> [WHAT IS EXPECTED] Report every line from the following entries that contains the string "none".

Source records:
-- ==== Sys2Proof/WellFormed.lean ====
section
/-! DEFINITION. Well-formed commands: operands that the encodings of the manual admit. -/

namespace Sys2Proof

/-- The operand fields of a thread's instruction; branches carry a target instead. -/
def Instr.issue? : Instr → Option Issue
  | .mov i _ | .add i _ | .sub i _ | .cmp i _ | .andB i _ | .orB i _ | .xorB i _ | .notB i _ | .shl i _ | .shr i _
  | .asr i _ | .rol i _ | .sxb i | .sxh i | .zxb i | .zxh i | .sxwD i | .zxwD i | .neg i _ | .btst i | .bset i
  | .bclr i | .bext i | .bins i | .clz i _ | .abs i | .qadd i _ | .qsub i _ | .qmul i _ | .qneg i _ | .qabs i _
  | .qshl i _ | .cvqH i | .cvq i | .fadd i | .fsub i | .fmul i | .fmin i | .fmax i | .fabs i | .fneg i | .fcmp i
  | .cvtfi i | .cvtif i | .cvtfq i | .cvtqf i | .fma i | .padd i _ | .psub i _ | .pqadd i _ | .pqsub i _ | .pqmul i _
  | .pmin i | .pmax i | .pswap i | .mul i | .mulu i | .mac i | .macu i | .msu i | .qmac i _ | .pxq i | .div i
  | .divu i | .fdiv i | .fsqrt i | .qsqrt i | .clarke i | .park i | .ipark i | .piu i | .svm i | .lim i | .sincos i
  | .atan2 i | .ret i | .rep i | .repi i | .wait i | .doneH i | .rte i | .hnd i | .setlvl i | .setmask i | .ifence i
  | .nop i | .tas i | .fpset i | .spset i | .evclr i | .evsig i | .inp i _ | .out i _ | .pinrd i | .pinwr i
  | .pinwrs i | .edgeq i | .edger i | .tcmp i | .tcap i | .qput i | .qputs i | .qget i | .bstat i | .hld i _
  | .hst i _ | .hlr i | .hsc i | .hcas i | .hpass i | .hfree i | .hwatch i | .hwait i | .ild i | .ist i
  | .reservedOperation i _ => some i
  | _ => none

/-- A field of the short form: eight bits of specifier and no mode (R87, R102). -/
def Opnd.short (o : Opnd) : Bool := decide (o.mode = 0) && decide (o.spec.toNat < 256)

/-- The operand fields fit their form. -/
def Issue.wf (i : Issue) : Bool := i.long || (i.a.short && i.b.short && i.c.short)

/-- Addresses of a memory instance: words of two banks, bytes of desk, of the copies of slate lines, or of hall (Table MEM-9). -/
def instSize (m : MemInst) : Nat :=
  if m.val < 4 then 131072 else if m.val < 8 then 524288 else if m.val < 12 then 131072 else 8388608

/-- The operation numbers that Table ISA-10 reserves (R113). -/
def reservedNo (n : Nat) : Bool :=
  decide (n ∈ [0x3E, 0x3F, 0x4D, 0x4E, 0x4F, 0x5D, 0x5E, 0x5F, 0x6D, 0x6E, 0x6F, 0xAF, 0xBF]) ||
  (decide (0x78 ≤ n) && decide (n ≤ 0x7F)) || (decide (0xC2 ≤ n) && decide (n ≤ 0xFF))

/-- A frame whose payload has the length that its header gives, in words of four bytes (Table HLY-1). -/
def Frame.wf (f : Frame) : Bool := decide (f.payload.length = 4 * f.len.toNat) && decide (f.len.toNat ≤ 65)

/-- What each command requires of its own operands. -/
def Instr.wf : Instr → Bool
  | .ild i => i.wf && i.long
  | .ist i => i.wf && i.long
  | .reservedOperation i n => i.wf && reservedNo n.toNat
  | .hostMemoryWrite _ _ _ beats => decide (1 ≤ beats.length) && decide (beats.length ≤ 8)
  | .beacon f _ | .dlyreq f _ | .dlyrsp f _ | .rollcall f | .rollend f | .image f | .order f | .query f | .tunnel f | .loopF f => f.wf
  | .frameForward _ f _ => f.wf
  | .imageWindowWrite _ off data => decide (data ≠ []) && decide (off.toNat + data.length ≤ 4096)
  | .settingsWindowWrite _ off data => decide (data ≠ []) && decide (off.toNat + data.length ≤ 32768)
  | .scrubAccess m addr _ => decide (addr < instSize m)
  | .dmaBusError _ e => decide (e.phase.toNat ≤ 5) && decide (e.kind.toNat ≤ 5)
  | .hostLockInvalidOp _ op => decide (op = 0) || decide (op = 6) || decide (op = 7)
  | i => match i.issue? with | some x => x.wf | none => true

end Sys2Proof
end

> [PROBLEM SOLUTION]
  | _ => none
  | i => match i.issue? with | some x => x.wf | none => true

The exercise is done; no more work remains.